When a line below contains the string "Stored", show that line.

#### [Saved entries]
↓

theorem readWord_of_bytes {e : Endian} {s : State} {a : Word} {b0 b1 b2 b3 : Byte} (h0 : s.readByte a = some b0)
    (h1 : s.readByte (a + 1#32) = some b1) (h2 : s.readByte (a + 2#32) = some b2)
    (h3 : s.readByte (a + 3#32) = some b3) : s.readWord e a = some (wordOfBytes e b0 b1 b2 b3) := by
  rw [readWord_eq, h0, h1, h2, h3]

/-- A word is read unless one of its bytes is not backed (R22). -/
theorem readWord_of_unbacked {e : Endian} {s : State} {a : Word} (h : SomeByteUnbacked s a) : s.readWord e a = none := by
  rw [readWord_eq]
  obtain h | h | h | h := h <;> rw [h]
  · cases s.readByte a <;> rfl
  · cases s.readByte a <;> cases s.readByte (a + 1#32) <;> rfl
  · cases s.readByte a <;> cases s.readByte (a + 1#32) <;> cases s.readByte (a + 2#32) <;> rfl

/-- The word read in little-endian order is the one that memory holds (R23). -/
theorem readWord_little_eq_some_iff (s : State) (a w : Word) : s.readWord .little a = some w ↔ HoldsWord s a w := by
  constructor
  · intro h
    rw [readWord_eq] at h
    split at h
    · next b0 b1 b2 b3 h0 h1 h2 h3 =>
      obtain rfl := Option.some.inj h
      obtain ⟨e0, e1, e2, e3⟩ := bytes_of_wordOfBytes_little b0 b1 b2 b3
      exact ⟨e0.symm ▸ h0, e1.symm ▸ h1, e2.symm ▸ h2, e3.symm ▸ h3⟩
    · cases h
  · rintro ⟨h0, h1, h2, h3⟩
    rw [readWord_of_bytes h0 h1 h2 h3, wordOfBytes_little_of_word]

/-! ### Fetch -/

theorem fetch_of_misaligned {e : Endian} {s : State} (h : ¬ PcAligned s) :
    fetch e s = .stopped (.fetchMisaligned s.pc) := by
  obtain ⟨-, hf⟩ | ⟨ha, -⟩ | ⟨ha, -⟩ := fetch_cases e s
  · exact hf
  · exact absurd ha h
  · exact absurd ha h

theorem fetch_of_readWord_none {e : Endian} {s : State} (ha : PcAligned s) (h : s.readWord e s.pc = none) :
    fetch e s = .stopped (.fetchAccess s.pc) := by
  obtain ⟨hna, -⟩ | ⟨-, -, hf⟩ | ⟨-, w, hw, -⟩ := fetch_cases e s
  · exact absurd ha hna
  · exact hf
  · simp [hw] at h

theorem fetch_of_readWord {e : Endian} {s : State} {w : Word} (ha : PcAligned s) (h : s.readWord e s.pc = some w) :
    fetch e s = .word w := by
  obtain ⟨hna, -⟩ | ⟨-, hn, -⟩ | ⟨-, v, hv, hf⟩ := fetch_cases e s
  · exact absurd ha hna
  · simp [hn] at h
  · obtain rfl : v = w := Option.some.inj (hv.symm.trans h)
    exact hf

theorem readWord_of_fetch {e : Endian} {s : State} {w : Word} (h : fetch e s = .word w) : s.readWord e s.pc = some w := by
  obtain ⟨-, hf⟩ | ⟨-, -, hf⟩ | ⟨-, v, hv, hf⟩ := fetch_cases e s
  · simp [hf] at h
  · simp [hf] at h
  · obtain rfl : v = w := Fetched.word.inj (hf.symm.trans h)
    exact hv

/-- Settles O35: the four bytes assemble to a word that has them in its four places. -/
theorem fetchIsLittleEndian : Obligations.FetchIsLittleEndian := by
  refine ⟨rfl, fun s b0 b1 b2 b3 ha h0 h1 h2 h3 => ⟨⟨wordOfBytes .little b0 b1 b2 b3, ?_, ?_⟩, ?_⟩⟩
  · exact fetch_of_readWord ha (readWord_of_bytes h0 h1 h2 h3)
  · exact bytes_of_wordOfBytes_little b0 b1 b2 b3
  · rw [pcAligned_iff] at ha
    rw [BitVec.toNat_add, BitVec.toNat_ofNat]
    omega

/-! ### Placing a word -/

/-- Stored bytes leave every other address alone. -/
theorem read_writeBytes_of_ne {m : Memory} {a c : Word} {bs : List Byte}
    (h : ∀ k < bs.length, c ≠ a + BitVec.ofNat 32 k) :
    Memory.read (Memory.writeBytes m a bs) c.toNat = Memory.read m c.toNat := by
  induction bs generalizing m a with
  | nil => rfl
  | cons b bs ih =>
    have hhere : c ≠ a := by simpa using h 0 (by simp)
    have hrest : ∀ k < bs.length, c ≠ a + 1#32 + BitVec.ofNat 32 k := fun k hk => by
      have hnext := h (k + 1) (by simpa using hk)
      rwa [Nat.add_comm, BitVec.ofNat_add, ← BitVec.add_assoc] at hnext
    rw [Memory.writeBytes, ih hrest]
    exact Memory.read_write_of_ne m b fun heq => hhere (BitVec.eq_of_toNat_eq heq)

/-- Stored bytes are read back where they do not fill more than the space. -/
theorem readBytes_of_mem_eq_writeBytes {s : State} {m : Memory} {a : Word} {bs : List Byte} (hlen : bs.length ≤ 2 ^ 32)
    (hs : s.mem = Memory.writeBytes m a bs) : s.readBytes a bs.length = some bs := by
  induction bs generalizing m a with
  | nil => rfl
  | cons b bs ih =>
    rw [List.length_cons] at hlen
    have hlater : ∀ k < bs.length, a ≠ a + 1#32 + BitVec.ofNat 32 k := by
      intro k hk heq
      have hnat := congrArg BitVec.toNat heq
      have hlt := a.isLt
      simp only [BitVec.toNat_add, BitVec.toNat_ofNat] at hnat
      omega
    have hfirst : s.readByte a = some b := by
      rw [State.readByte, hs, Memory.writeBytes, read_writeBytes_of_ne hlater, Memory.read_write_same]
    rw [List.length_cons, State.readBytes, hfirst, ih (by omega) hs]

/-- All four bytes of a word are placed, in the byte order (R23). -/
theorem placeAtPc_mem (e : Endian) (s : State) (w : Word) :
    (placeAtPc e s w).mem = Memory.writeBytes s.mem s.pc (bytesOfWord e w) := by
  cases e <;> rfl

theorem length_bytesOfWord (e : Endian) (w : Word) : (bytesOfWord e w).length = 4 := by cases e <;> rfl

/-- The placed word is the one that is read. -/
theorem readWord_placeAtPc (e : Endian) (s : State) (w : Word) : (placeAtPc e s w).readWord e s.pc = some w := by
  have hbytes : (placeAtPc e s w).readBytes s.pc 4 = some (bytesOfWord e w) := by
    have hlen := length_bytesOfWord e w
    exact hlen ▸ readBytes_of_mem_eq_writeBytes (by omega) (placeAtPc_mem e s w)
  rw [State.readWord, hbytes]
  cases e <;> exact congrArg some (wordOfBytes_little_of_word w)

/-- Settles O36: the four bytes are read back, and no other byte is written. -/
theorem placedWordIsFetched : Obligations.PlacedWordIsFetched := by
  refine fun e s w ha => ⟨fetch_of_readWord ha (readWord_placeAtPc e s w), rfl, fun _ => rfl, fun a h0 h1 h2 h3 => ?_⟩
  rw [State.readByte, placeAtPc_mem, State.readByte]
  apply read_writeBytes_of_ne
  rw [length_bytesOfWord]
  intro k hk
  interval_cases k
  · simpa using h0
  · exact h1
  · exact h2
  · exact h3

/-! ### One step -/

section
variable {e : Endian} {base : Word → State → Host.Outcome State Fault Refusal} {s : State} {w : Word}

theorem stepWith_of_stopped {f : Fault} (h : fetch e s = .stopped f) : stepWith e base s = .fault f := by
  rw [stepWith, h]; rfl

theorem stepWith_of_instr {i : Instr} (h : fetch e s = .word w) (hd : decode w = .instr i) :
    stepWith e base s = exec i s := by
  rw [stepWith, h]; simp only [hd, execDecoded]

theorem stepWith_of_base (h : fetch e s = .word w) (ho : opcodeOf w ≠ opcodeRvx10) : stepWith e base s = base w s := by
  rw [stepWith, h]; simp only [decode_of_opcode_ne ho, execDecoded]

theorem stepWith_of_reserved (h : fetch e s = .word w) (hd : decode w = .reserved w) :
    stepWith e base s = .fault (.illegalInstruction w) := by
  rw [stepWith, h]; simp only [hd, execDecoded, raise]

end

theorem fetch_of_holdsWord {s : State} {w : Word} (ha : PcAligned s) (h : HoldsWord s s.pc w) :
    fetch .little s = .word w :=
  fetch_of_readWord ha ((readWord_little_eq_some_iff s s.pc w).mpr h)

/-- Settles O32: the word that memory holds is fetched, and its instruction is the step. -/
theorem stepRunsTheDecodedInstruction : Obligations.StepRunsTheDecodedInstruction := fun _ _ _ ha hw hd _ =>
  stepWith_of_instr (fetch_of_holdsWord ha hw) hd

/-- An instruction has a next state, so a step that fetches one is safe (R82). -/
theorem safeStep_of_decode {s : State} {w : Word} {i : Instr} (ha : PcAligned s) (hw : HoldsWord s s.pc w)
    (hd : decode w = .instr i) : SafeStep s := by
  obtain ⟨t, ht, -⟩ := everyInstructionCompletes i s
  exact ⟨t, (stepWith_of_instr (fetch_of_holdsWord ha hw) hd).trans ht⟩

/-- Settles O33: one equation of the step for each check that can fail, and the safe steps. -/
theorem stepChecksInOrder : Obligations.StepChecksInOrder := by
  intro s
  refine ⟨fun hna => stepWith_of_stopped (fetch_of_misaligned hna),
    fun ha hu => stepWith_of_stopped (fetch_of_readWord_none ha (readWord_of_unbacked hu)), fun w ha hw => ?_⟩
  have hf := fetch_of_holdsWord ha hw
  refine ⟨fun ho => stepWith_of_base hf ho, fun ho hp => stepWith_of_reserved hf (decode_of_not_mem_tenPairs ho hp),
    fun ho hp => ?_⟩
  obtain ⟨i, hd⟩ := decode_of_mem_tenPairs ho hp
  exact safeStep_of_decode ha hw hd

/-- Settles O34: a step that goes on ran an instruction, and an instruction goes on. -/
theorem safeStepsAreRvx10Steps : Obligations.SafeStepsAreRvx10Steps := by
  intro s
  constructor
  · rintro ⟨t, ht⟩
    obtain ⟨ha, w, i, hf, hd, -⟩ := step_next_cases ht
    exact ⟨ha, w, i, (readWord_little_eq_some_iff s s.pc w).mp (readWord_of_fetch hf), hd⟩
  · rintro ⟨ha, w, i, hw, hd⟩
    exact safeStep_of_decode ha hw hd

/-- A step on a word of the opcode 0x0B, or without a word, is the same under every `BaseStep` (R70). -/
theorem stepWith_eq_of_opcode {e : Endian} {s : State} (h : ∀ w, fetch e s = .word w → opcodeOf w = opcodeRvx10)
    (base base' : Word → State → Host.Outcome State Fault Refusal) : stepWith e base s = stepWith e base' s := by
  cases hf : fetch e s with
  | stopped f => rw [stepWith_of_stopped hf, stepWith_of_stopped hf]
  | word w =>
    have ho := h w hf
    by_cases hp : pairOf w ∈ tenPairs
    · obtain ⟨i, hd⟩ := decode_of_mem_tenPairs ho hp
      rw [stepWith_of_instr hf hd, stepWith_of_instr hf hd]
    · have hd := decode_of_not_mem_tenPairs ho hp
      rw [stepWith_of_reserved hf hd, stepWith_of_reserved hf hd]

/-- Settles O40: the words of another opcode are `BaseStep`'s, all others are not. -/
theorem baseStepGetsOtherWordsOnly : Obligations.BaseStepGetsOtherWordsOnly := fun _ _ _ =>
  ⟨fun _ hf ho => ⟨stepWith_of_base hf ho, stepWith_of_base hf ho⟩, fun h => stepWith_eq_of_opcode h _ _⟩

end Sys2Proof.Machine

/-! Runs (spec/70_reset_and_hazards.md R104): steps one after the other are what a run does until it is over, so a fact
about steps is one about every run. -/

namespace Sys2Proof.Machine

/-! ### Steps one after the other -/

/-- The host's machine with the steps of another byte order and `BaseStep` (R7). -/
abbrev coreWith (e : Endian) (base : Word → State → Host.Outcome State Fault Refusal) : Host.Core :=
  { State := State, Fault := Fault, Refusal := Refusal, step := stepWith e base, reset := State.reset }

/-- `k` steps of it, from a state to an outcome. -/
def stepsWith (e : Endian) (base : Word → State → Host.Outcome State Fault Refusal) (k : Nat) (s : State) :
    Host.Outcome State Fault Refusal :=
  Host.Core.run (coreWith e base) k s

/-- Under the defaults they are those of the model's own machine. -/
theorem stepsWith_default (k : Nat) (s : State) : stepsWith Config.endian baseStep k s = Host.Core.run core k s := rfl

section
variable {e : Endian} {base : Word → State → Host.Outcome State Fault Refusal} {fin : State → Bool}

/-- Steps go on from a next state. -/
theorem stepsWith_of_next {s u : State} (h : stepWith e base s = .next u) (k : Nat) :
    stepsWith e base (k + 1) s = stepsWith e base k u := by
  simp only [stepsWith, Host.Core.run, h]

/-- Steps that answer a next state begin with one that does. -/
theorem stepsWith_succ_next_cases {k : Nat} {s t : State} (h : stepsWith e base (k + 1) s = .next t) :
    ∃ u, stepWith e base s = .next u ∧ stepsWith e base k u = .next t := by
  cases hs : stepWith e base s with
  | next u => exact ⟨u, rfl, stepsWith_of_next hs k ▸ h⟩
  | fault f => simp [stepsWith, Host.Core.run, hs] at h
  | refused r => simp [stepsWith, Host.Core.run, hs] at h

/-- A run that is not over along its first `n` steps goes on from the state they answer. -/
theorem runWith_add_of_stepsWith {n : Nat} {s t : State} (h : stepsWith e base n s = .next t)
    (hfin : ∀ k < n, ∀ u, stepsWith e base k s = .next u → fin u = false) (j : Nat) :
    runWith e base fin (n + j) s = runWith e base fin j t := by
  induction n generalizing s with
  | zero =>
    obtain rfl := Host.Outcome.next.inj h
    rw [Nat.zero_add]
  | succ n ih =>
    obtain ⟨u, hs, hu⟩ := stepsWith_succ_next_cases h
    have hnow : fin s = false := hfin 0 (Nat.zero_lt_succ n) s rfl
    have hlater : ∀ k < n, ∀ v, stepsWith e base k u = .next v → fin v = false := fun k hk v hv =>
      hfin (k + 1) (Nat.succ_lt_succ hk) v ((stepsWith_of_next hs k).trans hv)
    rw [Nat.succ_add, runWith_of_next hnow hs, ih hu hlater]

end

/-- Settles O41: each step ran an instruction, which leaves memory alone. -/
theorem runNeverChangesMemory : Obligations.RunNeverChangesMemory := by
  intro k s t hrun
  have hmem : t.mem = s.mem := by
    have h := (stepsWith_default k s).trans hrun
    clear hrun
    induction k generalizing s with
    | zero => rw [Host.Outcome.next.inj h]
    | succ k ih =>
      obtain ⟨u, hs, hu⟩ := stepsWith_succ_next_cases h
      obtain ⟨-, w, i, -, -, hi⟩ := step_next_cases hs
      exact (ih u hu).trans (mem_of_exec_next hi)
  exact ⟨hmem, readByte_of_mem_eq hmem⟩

↑
↓

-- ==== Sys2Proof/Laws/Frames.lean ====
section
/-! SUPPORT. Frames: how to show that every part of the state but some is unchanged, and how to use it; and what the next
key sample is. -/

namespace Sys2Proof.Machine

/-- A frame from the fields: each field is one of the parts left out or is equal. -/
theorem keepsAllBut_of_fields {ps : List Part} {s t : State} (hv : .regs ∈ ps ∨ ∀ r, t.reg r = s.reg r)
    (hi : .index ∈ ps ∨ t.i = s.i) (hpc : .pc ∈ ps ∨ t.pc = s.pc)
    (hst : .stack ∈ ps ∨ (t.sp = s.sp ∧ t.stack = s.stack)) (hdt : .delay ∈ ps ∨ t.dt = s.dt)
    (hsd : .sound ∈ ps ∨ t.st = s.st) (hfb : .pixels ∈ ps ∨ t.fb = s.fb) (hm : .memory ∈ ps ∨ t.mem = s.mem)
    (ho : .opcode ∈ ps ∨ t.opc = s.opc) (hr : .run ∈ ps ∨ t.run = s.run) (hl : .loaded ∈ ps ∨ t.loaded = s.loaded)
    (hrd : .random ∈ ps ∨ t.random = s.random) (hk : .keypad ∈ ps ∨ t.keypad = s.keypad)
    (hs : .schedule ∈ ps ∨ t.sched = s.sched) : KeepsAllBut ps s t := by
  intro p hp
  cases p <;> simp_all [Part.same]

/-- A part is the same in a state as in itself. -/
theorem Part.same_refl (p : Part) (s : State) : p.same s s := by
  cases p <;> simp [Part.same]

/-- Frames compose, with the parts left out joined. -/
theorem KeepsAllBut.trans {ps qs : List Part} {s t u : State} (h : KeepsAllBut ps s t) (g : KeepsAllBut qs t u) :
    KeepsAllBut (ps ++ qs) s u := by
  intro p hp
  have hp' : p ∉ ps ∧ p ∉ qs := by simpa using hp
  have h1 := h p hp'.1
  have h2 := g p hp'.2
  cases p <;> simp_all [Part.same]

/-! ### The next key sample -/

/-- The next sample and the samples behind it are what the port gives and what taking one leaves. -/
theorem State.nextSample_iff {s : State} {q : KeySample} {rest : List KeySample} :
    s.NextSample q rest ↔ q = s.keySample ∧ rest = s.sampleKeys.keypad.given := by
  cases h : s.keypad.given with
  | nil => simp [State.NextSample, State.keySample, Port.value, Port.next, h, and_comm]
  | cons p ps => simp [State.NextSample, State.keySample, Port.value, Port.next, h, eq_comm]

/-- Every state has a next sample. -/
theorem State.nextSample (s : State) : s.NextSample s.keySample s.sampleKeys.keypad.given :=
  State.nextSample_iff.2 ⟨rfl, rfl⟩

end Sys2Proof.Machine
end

↑
↓

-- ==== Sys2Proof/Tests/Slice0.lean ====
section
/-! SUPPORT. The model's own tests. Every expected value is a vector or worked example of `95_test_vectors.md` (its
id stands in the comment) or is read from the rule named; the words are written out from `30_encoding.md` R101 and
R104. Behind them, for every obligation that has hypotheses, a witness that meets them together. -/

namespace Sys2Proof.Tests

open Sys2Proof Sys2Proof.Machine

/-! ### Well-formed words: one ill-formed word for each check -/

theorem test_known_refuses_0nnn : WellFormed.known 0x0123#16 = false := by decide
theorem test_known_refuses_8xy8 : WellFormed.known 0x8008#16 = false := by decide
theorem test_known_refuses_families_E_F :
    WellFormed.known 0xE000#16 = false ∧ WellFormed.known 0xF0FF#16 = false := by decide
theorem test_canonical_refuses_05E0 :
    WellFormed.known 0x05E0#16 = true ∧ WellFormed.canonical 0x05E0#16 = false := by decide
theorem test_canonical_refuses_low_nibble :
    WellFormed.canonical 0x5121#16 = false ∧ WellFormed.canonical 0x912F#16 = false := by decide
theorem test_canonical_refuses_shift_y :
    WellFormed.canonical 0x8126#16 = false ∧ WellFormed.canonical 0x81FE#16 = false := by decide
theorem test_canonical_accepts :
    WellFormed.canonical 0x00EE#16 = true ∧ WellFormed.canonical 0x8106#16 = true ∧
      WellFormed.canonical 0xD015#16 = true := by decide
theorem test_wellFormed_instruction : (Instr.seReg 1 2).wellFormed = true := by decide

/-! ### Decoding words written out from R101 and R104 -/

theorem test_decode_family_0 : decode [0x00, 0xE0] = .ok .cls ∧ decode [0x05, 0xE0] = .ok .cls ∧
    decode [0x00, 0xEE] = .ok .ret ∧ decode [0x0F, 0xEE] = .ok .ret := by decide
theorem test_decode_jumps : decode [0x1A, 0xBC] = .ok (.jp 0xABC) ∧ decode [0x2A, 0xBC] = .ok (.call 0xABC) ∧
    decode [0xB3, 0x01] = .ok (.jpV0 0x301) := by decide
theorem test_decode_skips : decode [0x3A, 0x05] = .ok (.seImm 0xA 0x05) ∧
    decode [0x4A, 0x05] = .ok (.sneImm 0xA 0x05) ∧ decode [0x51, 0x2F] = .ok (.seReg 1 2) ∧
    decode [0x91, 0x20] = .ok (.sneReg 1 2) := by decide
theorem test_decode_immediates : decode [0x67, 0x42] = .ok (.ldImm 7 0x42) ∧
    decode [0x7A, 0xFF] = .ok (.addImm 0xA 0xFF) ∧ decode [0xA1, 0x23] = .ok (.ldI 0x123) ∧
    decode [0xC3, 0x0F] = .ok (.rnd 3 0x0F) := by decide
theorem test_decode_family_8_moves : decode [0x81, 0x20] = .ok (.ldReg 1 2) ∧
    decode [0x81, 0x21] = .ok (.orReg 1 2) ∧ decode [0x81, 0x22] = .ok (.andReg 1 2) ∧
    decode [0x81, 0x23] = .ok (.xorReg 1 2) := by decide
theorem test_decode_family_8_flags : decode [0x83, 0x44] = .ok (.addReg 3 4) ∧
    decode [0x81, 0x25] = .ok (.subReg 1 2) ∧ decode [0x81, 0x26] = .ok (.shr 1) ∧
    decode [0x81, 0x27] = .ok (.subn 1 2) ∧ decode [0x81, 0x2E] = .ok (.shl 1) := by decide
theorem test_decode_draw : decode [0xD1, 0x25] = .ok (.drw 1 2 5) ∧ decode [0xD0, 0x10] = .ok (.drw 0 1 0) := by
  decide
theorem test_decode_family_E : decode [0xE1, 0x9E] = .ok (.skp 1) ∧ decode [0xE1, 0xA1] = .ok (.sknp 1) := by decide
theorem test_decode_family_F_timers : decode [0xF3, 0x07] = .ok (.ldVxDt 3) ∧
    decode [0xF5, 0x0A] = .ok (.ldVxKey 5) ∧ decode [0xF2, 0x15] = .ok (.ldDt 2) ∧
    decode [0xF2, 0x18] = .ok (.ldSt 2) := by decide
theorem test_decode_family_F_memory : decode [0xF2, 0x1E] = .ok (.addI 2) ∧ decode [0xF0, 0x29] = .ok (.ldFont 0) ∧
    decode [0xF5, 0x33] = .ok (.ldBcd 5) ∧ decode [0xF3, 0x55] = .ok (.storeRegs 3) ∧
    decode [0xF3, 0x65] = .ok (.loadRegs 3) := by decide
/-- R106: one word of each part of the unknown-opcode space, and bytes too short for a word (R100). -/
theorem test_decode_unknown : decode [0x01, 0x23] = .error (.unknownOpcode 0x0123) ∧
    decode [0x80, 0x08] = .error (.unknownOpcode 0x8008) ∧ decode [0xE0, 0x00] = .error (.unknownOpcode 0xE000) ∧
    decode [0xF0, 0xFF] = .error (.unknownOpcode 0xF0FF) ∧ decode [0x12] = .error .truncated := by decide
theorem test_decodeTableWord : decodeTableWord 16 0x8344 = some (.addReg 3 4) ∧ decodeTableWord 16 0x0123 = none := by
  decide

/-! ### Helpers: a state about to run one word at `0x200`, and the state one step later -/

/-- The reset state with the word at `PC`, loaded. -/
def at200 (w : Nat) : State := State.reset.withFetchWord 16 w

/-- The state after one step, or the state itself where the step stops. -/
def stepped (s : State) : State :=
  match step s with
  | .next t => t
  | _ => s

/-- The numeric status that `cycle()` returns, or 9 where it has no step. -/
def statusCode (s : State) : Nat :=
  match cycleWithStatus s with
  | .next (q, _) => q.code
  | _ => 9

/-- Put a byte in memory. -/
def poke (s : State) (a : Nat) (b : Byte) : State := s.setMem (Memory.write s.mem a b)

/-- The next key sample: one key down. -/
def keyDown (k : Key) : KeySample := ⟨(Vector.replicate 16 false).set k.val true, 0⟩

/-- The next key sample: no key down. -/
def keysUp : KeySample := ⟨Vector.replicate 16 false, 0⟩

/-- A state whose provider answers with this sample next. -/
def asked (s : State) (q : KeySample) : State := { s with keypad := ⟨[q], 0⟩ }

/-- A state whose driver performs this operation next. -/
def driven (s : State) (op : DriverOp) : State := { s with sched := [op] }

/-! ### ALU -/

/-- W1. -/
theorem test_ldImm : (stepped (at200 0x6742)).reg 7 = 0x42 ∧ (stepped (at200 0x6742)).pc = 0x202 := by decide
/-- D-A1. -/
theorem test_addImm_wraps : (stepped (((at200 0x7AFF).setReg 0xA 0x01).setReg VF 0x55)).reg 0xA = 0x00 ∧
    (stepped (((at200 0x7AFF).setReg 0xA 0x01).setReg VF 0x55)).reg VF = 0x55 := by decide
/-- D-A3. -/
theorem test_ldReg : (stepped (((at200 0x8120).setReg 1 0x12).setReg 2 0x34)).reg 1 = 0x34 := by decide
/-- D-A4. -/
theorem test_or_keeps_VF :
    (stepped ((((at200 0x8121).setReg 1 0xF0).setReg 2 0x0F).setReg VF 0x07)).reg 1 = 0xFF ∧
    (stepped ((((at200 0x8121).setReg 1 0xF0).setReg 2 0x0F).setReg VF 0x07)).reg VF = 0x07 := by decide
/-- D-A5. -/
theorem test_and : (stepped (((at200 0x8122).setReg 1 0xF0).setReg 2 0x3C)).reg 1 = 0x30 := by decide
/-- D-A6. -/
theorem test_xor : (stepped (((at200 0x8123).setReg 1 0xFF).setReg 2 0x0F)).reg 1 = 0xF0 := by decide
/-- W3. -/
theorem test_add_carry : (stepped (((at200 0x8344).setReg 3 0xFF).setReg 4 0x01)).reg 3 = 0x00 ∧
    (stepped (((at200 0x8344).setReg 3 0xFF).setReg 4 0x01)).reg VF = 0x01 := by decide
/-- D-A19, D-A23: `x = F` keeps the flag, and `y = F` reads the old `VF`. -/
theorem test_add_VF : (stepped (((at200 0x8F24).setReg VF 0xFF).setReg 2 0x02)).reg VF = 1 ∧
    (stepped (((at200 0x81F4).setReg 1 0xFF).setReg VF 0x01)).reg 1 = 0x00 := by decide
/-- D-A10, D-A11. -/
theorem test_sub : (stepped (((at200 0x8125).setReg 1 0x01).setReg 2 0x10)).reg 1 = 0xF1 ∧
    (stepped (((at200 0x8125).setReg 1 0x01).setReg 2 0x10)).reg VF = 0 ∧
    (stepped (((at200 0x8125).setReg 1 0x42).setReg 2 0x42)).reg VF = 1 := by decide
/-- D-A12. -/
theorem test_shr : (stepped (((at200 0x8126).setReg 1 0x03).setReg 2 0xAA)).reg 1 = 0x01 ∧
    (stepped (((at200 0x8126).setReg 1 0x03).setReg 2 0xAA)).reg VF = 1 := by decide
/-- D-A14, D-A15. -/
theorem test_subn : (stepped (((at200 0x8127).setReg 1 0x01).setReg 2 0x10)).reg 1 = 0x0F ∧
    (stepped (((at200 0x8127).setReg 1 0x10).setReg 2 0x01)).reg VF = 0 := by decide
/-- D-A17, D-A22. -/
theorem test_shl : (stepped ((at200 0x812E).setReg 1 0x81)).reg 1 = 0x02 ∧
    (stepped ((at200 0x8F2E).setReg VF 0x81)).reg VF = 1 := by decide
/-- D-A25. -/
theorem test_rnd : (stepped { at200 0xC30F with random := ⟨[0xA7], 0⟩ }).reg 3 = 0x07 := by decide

↑

#### [SOLUTION FOR THIS EXERCISE]
/-- Stored bytes leave every other address alone. -/
/-- Stored bytes are read back where they do not fill more than the space. -/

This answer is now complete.